I've grown to love the vast silences, the feel of being truly alone at the end of the world. It's less of a lie than my marriage, where I'd been alone for years but was able to pretend I had a companion. Here, the loneliness is unadorned and stark. It's honest.

This county is the largest and least populated place in the continental US. I am sure there are places in Alaska that are more remote, but this is as far away from other people as you can be while in the US proper. That's something else I like.

I didn't like the spiders at first. They are everywhere. I see them out of the corner of my eyes at all hours of the day and night. Last week I woke up to one perced on my pillow, watching me like a lover. They're marvelously stubborn things, though, and I've started to name some of them. Seymour lives in my bathroom light fixture, Maud likes to come out from behind my computer when I type. They have a resilience I admire, and they are much more interesting to watch than cockroaches in Charleston were.

I think I am beginning to understand why prophets and madmen are born in deserts. It's impossible to live for long under impassive skies without surrendering to something - God, or madness, or both. Maybe God is madness.

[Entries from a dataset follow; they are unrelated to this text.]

/-- A logical stack's metadata can be reached: a stack serves it and its region die is in service (12, R323, Table 12.11). -/
def metaReached (s : State) (l : Nat) : Bool := !stackLost s l && !(regFault s (l / 4)).fenced

/-- The logical stack from which a valid-map block, or the extent table, is read: the second only where the first is unreachable (12, R323, Table 12.11). -/
def copyServing (s : State) (m : Nat) : Option Nat :=
  if metaReached s (copyStacks m).1 then some (copyStacks m).1 else if metaReached s (copyStacks m).2 then some (copyStacks m).2 else none

/-- A table of valid bits with block m taken from another (05, R120). -/
def withBlock (t u : Tab (BitVec 16)) (m : Nat) : Tab (BitVec 16) := t.filter (fun v => v.1 / 256 != m) ++ u.filter (fun v => v.1 / 256 == m)

/-- A block of the valid map is written back to both copies, where they can be reached (05, R120; 12, R323). -/
def writeBackValid (s : State) (m : Nat) : State :=
  let c := copyStacks m
  { s with mem := { s.mem with
      validBack := if metaReached s c.1 then withBlock s.mem.validBack s.mem.valid m else s.mem.validBack
      validBack2 := if metaReached s c.2 then withBlock s.mem.validBack2 s.mem.valid m else s.mem.validBack2 } }

/-- A region's 1 MiB cache holds a block that its home agent has read or written; a modified block that it evicts is written back (05, R120). -/
def cacheValid (s : State) (k offset : Nat) (written : Bool) : State :=
  let old := tget s.mem.validCache k []
  let x := cachePut s old 2048 (offset >>> 20) written
  let out := (old.filter (fun b => b.2 && !x.1.any (fun c => c.1 == b.1))).map Prod.fst
  out.foldl writeBackValid { x.2 with mem := { x.2.mem with validCache := tset x.2.mem.validCache k x.1 } }

def setValidBlock (s : State) (offset : Nat) (v : BitVec 16) : State :=
  { s with mem := { s.mem with valid := if v = 0 then tdel s.mem.valid (offset >>> 12) else tset s.mem.valid (offset >>> 12) v } }
def setValid (s : State) (offset : Nat) : State :=
  setValidBlock s offset (validBlock s offset ||| (1#16 <<< ((offset >>> 8) % 16)))

/-- The chunks of a stripe whose bits of the valid map are listed at v lie in an extent (02, Table 2.10). -/
def inExtent (e : Extent) (v : Nat) : Bool := decide (e.base * 512 ≤ v) && decide (v < (e.base + e.size) * 512)

/-- Clear every valid bit of an extent (02, Table 2.10, step 6): the caches of the home regions hold the blocks changed (05, R120). -/
def clearValid (s : State) (e : Extent) : State :=
  let held := s.mem.valid.filter (fun v => inExtent e v.1)
  let s := { s with mem := { s.mem with valid := s.mem.valid.filter (fun v => !inExtent e v.1) } }
  held.foldl (fun s v => cacheValid s (homeRegion s (v.1 * 4096)) (v.1 * 4096) true) s

/-- Every block that no region's cache holds is as the copy that serves it has it (05, R120; 12, R323).
DESIGN CHOICE, log entry 29: where neither copy can be reached the bits stay. -/
def reloadValid (s : State) : State :=
  let cached := fun (m : Nat) => s.mem.validCache.any (fun c => c.2.any (fun b => b.1 == m))
  let ms := ((s.mem.valid ++ s.mem.validBack ++ s.mem.validBack2).map (fun v => v.1 / 256)).eraseDups.filter (fun m => !cached m)
  ms.foldl (fun s m => match copyServing s m with
    | none => s
    | some l => { s with mem := { s.mem with valid := withBlock s.mem.valid (if l = (copyStacks m).1 then s.mem.validBack else s.mem.validBack2) m } }) s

I think I can live here. The silence is unending and the chatter in my head has succumbed to it. My thoughts come more slowly, like the respiration of a holy man in a deep trance. My head has never been so clear.

I've begun to write again.

I've been thinking a lot about Sam, about us, about how draining it was to love him. Loving someone with Asperger's Syndrome is an exercise in frustration. It's trying to fill a thirsty, dry lakebed with thimblefuls of liquid. Love beads off of him like droplets of water on a freshly waxed car. Frantic semaphores to the blind.

Rambling is an extravagance I've allowed myself lately. My thoughts go unedited, unspooling like ribbon, like time. No one is here to catch them, so they fall useless and sterile to the unwatered earth.

Loneliness is clean. It's empty and clean. I never thought I'd have so much of it.